▶ **What you have to do**
Copy the result of filtering the entries below for lines that include the string "writing".

▶ **Data shown**

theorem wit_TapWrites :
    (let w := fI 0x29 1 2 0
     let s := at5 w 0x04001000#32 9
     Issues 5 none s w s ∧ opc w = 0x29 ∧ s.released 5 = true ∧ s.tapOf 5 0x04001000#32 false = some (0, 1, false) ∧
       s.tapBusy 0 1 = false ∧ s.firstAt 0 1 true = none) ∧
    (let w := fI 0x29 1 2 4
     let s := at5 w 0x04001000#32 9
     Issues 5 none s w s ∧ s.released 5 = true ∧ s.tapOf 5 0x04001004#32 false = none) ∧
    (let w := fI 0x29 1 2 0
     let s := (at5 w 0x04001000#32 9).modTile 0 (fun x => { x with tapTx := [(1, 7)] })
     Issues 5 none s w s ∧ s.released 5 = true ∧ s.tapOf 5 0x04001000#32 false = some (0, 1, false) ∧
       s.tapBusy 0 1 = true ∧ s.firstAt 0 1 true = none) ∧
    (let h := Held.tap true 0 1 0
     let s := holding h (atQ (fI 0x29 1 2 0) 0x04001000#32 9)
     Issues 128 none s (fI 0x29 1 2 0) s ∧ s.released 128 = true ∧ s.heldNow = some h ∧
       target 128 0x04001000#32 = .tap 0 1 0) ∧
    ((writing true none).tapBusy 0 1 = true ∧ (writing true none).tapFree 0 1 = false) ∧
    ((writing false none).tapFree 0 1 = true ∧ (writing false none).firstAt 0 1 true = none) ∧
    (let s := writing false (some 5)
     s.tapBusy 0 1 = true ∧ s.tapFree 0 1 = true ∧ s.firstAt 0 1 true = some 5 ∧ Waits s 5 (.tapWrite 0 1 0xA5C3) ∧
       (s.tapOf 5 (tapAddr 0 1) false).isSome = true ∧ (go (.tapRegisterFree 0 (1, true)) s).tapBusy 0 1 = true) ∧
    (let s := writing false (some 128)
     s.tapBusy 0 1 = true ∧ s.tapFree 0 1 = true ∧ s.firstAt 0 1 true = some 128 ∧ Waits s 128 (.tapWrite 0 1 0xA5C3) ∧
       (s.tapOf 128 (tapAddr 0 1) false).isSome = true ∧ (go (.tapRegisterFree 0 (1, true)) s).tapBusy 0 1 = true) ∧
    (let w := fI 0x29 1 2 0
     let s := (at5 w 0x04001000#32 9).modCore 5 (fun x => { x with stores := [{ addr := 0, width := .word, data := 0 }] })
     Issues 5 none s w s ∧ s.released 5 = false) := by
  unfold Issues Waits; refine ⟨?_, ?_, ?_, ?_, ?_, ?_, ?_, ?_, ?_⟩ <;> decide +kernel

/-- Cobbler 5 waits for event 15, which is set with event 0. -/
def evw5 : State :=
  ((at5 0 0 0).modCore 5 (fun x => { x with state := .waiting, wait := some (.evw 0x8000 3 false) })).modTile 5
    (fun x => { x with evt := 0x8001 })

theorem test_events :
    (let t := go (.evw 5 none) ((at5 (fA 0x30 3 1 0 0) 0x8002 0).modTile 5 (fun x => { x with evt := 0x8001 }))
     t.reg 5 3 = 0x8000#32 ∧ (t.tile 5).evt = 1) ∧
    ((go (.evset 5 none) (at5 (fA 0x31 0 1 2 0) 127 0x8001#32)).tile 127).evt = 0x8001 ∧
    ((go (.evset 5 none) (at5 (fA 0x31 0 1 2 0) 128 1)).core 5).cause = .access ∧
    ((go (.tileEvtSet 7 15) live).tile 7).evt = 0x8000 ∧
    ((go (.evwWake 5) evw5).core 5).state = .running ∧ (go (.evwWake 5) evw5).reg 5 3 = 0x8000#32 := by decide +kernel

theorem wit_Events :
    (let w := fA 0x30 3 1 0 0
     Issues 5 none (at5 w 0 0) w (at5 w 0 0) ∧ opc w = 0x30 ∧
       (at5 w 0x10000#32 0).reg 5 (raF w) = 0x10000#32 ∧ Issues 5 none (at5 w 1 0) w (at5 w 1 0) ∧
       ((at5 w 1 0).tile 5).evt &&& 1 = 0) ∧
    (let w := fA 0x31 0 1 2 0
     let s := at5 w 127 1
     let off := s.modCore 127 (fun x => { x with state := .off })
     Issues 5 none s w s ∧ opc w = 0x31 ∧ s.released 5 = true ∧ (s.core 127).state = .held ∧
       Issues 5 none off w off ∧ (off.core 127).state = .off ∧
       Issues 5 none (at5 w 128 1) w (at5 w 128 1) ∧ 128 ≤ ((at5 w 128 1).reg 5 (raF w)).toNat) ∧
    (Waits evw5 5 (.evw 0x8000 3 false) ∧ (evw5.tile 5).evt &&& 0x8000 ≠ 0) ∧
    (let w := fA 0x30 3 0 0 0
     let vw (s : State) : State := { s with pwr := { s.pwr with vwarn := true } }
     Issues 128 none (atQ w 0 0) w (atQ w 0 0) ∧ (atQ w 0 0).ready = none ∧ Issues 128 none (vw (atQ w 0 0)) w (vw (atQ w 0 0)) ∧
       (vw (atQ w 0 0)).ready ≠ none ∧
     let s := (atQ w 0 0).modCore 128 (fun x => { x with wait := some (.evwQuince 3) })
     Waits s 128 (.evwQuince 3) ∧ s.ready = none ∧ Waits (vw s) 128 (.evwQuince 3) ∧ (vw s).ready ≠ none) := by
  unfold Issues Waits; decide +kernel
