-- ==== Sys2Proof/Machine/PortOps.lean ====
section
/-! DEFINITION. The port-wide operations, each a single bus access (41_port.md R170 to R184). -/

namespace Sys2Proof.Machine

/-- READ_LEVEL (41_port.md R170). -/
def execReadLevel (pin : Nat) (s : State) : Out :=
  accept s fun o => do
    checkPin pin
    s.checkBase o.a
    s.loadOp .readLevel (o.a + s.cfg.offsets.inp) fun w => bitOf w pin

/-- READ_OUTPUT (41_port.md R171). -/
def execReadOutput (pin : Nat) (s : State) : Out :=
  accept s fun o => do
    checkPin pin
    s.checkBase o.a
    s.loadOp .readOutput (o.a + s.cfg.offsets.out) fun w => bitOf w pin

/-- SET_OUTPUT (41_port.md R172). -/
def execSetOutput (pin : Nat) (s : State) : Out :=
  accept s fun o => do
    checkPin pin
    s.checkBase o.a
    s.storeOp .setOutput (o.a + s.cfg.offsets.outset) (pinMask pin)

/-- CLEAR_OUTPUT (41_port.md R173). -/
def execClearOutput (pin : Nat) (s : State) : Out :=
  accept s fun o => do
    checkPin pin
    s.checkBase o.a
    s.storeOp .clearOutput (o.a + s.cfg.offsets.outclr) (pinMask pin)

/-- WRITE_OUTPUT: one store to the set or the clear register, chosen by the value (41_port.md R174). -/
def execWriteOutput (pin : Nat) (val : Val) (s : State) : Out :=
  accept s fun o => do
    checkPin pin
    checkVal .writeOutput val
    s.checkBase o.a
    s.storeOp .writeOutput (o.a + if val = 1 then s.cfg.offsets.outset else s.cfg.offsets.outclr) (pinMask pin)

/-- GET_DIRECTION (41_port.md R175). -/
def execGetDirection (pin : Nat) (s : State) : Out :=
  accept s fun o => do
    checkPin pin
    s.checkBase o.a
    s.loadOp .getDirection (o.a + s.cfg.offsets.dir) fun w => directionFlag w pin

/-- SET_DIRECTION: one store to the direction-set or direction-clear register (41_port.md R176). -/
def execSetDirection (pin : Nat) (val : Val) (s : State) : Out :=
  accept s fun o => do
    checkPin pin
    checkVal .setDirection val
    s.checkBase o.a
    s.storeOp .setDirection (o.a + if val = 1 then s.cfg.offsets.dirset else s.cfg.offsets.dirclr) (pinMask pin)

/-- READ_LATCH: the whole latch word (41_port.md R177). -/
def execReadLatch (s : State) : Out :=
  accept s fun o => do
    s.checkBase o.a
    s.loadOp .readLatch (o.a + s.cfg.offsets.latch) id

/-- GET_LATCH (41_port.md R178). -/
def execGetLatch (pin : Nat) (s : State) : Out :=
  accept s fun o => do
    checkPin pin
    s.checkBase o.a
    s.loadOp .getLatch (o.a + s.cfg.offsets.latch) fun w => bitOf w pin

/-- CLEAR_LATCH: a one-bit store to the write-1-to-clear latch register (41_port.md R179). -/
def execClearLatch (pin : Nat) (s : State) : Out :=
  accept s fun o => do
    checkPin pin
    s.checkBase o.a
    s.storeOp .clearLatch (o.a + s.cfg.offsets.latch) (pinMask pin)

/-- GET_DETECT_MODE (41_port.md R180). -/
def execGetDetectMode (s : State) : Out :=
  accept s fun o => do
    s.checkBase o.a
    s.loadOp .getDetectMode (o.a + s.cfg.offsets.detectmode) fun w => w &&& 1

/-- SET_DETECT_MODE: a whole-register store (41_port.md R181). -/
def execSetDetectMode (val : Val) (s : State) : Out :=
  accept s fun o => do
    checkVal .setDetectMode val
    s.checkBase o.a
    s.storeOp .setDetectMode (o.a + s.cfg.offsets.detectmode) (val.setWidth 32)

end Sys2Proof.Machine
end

▶ **Solution to the problem**
    ((writing true none).tapBusy 0 1 = true ∧ (writing true none).tapFree 0 1 = false) ∧
    ((writing false none).tapFree 0 1 = true ∧ (writing false none).firstAt 0 1 true = none) ∧
    (let s := writing false (some 5)
    (let s := writing false (some 128)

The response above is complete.